Мэри Стюарт - Кристальный грот
Кадаль был приставлен ко мне как мой личный слуга. Поначалу мне думалось, что он отнесется к этому с негодованием, сочтя плохой заменой службе Амброзию, но он, казалось, ничуть не возражал, и мне даже показалось, что ему это по душе. Вскоре мы нашли с ним общий язык, и поскольку здесь не было других мальчиков моих лет, он стал моим постоянным спутником. Дали мне и коня. Поначалу это был один из собственных коней Амброзия, но через день, после моей пристыженной просьбы подобрать что-нибудь более соответствующее моему росту, я получил серого пони, маленького и флегматичного, которого — в единственный случившийся у меня момент ностальгии назвал Астером.
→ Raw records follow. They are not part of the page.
-- ==== Sys2Proof/Machine/TriggerUnit.lean ====
section
/-! DEFINITION. The Trigger Unit (spec/06_trigger_lines_sync_output_and_halt.md). -/

namespace Sys2Proof.Machine

/-! ### Trigger lines (R102, R103) -/

def flipLevel (l : Level) : Level :=
  match l with
  | .low => .high
  | .high => .low

/-- The debounce time in µs. -/
def debounceTime (d : Debounce) : Nat :=
  match d with
  | .off => 0
  | .us5 => 5
  | .us50 => 50
  | .us500 => 500
  | .ms5 => 5000

/-- R103: whether a change to a level is an edge of the configured kind. -/
def edgeMatches (e : Edge) (level : Level) : Bool :=
  match e, level with
  | .both, _ => true
  | .rising, .high => true
  | .rising, .low => false
  | .falling, .low => true
  | .falling, .high => false

/-- R102, R103: the transition of a stamp qualifies, and its edge is judged. An edge acted on is handed over with
whether the part is HALTED. -/
def qualify (line : TrigLine) (stamp : Nat) (s : State) : State :=
  let r := s.trig line
  let level := flipLevel r.qualified
  let q := { r with qualified := level, candidate := none, timer := none }
  if r.enabled && edgeMatches r.edge level then
    post (.edge line stamp s.isHalted)
      (s.withTrig line { q with count := (r.count + 1) % (Config.heldLong + 1), lastStamp := some stamp })
  else s.withTrig line q

/-- R102: a transition of a line to a level. A level the line already holds is no transition. -/
def transition (line : TrigLine) (level : Level) (s : State) : State :=
  let r := s.trig line
  match r.candidate with
  | none =>
    if level = r.qualified then s
    else if r.debounce = .off then qualify line s.clock.rig s
    else s.withTrig line
      { r with candidate := some s.clock.rig, timer := some (s.instant (debounceTime r.debounce)) }
  | some _ =>
    if level = r.qualified then s.withTrig line { r with candidate := none, timer := none } else s

/-- TRIG_TRANSITION (R102). -/
def execTrigTransition (line : TrigLine) (level : Level) (s : State) : Host.Outcome State Fault Refusal :=
  .next (transition line level s)

/-- QUALIFICATION_TIMER_EXPIRY (R102). -/
def execQualificationTimerExpiry (line : TrigLine) (s : State) : Host.Outcome State Fault Refusal :=
  .next (match (s.trig line).candidate, (s.trig line).timer with
    | some stamp, some t => if s.elapsed t then qualify line stamp s else s
    | _, _ => s)

/-! ### TRIGGER_CONFIG (R104) -/

/-- R104: the record with the new settings; the qualified level and a qualification are kept. -/
def configured (r : TrigRec) (enabled : Bool) (edge : Edge) (debounce : Debounce) (clear : Bool) : TrigRec :=
  { r with
    enabled := enabled, edge := edge, debounce := debounce
    count := if clear then 0 else r.count
    lastStamp := if clear then none else r.lastStamp }

/-- R104: a qualification in progress under a new debounce (assumption 36). -/
def requalify (line : TrigLine) (s : State) : State :=
  let r := s.trig line
  match r.candidate with
  | none => s
  | some c =>
    if r.debounce = .off ∨ c + debounceTime r.debounce < s.clock.rig then qualify line c s
    else s.withTrig line
      { r with timer := some (s.instant (c + debounceTime r.debounce - s.clock.rig)) }

/-- R104: the reply. -/
def triggerSettings (r : TrigRec) : List Byte :=
  wFlag r.enabled ++ u8 (edgeCode r.edge) ++ u8 (debounceCode r.debounce) ++ u32 r.count ++
    u8 (levelCode r.qualified)

/-- R104. -/
def triggerConfigBody (h : Header) (line enabled edge debounce clear : Byte) (n : SessionIx) (s : State) :
    State :=
  let r : Request := .triggerConfig line enabled edge debounce clear
  match trigLineOf line, edgeOf edge, debounceOf debounce with
  | some l, some e, some d =>
    if (triggerOrder l s).any fun x => x.owner ≠ n then refuse h r .lineInUse s
    else
      let t := requalify l (s.withTrig l (configured (s.trig l) (flagSet enabled) e d (flagSet clear)))
      answer h r (doneWith (triggerSettings (t.trig l))) t
  | _, _, _ => refuse h r .badField s

/-- TRIGGER_CONFIG (R104). -/
def execTriggerConfig (h : Header) (line enabled edge debounce clear : Byte) (s : State) :
    Host.Outcome State Fault Refusal :=
  serve .notTold h (.triggerConfig line enabled edge debounce clear)
    (triggerConfigBody h line enabled edge debounce clear) s

/-! ### SYNC_OUT (R106, R107) -/

/-- The inactive level of a polarity. -/
def inactiveLevel (p : Polarity) : Level :=
  match p with
  | .activeHigh => .low
  | .activeLow => .high

def State.withSync (s : State) (x : SyncOut) : State := s.withTrigger { s.trigger with sync := x }

/-- R106: a SYNC commit starts a pulse or extends the one in progress. -/
def syncCommit (time : Nat) (s : State) : State :=
  let x := s.trigger.sync
  match x.pulse with
  | none =>
      s.withSync { x with pulse := some ⟨x.width, capTime (time + x.width)⟩
                          count := (x.count + 1) % (Config.heldLong + 1)
                          level := flipLevel (inactiveLevel x.polarity) }
  | some p => s.withSync { x with pulse := some { p with pulseEnd := capTime (time + p.width) } }

/-- SYNC_COMMIT_NOTICE (R106). -/
def execSyncCommitNotice (s : State) : Host.Outcome State Fault Refusal :=
  .next (onNotice .syncCommit (fun x t =>
    match x with
    | .syncCommit time => some (syncCommit time t)
    | _ => none) s)

/-- PULSE_END (R106). -/
def execPulseEnd (s : State) : Host.Outcome State Fault Refusal :=
  .next (match s.trigger.sync.pulse with
    | some p =>
      if s.reached p.pulseEnd then
        s.withSync { s.trigger.sync with pulse := none, level := inactiveLevel s.trigger.sync.polarity }
      else s
    | none => s)

/-- R107. -/
def syncConfigBody (h : Header) (polarity : Byte) (width : Half) (s : State) : State :=
  let r : Request := .syncConfig polarity width
  match polarityOf polarity with
  | none => refuse h r .badField s
  | some p =>
    if width.toNat < 1 ∨ 1000 < width.toNat then refuse h r .badField s
    else
      let x := s.trigger.sync
      answer h r (doneWith (u8 (polarityCode p) ++ u16 width.toNat))
        (s.withSync { x with polarity := p, width := width.toNat
                             level := if x.pulse.isSome then x.level else inactiveLevel p })

/-- SYNC_CONFIG (R107). -/
def execSyncConfig (h : Header) (polarity : Byte) (width : Half) (s : State) :
    Host.Outcome State Fault Refusal :=
  serve .notTold h (.syncConfig polarity width) (fun _ => syncConfigBody h polarity width) s

/-! ### Halt (R108 to R114) -/

/-- The blocks told of a halt entry (R109). -/
def haltBlocks : List HaltBlock := [.schedule, .cycleUnit, .applyEngine, .claimUnit, .busController]

/-- The session a halt cause names. -/
def HaltCause.session (c : HaltCause) : Option SessionIx :=
  match c with
  | .request n => some n
  | .line => none
  | .reset => none

/-- R109 steps 1 and 2. -/
def haltFrom (c : HaltCause) (s : State) : State :=
  postAll (haltBlocks.map fun b => .haltEntry b (some s.clock.rig))
    (s.withTrigger { s.trigger with halted := some ⟨c, s.clock.rig⟩ })

/-- R113: HALT_CHANGE is handed over if a session is OPEN as the halt state changes. -/
def haltReport (cause : Option HaltCause) (session : Option SessionIx) (s : State) : State :=
  if s.anyOpen then
    systemReport .triggerUnit (.haltChange { cause := cause, session := session, eventTime := s.clock.rig }) s
  else s

/-- R109: halt entry, with its report (R113). -/
def enterHalt (c : HaltCause) (s : State) : State := haltReport (some c) c.session (haltFrom c s)

/-- R110: the reply (layout: assumption 21). -/
def haltReply (entered : Bool) (x : Option Halted) : Answer :=
  doneWith (wFlag entered ++ wOpt 1 (fun k : Halted => u8 (haltCauseCode k.cause)) x ++
    wOpt 6 (fun k : Halted => u48 k.time) x)

/-- R110. The reply that the part has entered HALTED carries the cause and the time as well (assumption 21). -/
def haltNowBody (h : Header) (n : SessionIx) (s : State) : State :=
  match s.trigger.halted with
  | some x => answer h .haltNow (haltReply false (some x)) s
  | none =>
      answer h .haltNow (haltReply true (some ⟨.request n, s.clock.rig⟩)) (enterHalt (.request n) s)

/-- HALT_NOW (R110). -/
def execHaltNow (h : Header) (s : State) : Host.Outcome State Fault Refusal :=
  serve .notTold h .haltNow (haltNowBody h) s

/-- R112. -/
def resumeBody (h : Header) (n : SessionIx) (s : State) : State :=
  match s.trigger.halted with
  | none => answer h .resume (doneWith (u8 0)) s
  | some _ =>
    match s.trigger.monitor with
    | .released =>
        answer h .resume (doneWith (u8 0))
          (haltReport none (some n) (s.withTrigger { s.trigger with halted := none }))
    | .qualifying _ => refuse h .resume .lineAsserted s
    | .asserted => refuse h .resume .lineAsserted s

/-- RESUME (R112). -/
def execResume (h : Header) (s : State) : Host.Outcome State Fault Refusal :=
  serve .notTold h .resume (resumeBody h) s

def State.withMonitor (s : State) (m : Monitor) : State := s.withTrigger { s.trigger with monitor := m }

/-- HALT_LINE_ASSERT (R108). -/
def execHaltLineAssert (s : State) : Host.Outcome State Fault Refusal :=
  .next (match s.trigger.monitor with
    | .released => s.withMonitor (.qualifying (s.instant 20))
    | .qualifying _ => s
    | .asserted => s)

/-- HALT_LINE_DEASSERT (R108). -/
def execHaltLineDeassert (s : State) : Host.Outcome State Fault Refusal :=
  .next (s.withMonitor .released)

/-- HALT_MONITOR_TIMER_EXPIRY (R108). -/
def execHaltMonitorTimerExpiry (s : State) : Host.Outcome State Fault Refusal :=
  .next (match s.trigger.monitor with
    | .qualifying t =>
      if s.elapsed t then
        let u := s.withMonitor .asserted
        if s.isHalted then u else enterHalt .line u
      else s
    | .released => s
    | .asserted => s)

/-! ### TRIGGER_STATUS (R115; layout: assumption 21) -/

/-- A line's part of the reply. -/
def lineStatus (l : TrigLine) (s : State) : List Byte :=
  let r := s.trig l
  wFlag r.enabled ++ u8 (edgeCode r.edge) ++ u8 (debounceCode r.debounce) ++ u8 (levelCode r.qualified) ++
    wFlag r.candidate.isSome ++ u32 r.count ++ wOpt 6 u48 r.lastStamp ++ u8 (triggerOrder l s).length

/-- The halt state, its cause, the session for cause REQUEST, and the entry time. -/
def haltStatus (x : Option Halted) : List Byte :=
  wFlag x.isSome ++ wOpt 1 (fun k : Halted => u8 (haltCauseCode k.cause)) x ++
    u8 (match x with | some k => haltSession k.cause | none => 0) ++
    wOpt 6 (fun k : Halted => u48 k.time) x

/-- R115: the reply. -/
def triggerStatusBytes (s : State) : List Byte :=
  let x := s.trigger.sync
  lineStatus .trig0 s ++ lineStatus .trig1 s ++ u8 (polarityCode x.polarity) ++ u16 x.width ++
    wFlag x.pulse.isSome ++ wOpt 6 (fun p : Pulse => u48 p.pulseEnd) x.pulse ++ u32 x.count ++
    haltStatus s.trigger.halted ++ u8 (monitorCode s.trigger.monitor) ++ u48 s.clock.rig

/-- TRIGGER_STATUS (R115). -/
def execTriggerStatus (h : Header) (s : State) : Host.Outcome State Fault Refusal :=
  serve .notTold h .triggerStatus (fun _ t => answer h .triggerStatus (doneWith (triggerStatusBytes t)) t) s

/-! ### TIME_SET (R105, R106) -/

/-- R105: a trigger record after a TIME_SET with difference d; the timer stays. -/
def shiftTrig (d : Int) (r : TrigRec) : TrigRec := { r with candidate := r.candidate.map (shiftTime d) }

/-- R105, R106. The recorded time of halt entry is not moved (assumption 49). -/
def shiftTrigger (d : Int) (s : State) : State :=
  s.withTrigger { s.trigger with
    trig0 := shiftTrig d s.trigger.trig0
    trig1 := shiftTrig d s.trigger.trig1
    sync := { s.trigger.sync with
      pulse := s.trigger.sync.pulse.map fun p => { p with pulseEnd := shiftTime d p.pulseEnd } } }

end Sys2Proof.Machine
end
Так прошли первые дни. Я выезжал в сопровождении Кадаля осмотреть окрестности; было по-прежнему морозно, но вскоре на смену морозцу пришли дожди, поля развезло, дороги стали скользкими и грязными, над равнинами день и ночь свистел холодный ветер, выбивая белые полосы на свинцово-серой поверхности Малого моря и затемняя налетом сырости северные стороны стоячих камней. Однажды я попытался разыскать камень со знаком топора, однако найти его так и не смог. Зато нашел другой, на котором при определенном освещении был виден кинжал, и еще один — стоявшую немного в стороне толстую плиту, где из-под наростов мха и птичьего помета смотрело изображение открытого глаза. При свете дня эти камни не дышали уже так холодом в затылок, но все-таки чей-то следящий взгляд чувствовался, и мой пони не любил там бывать.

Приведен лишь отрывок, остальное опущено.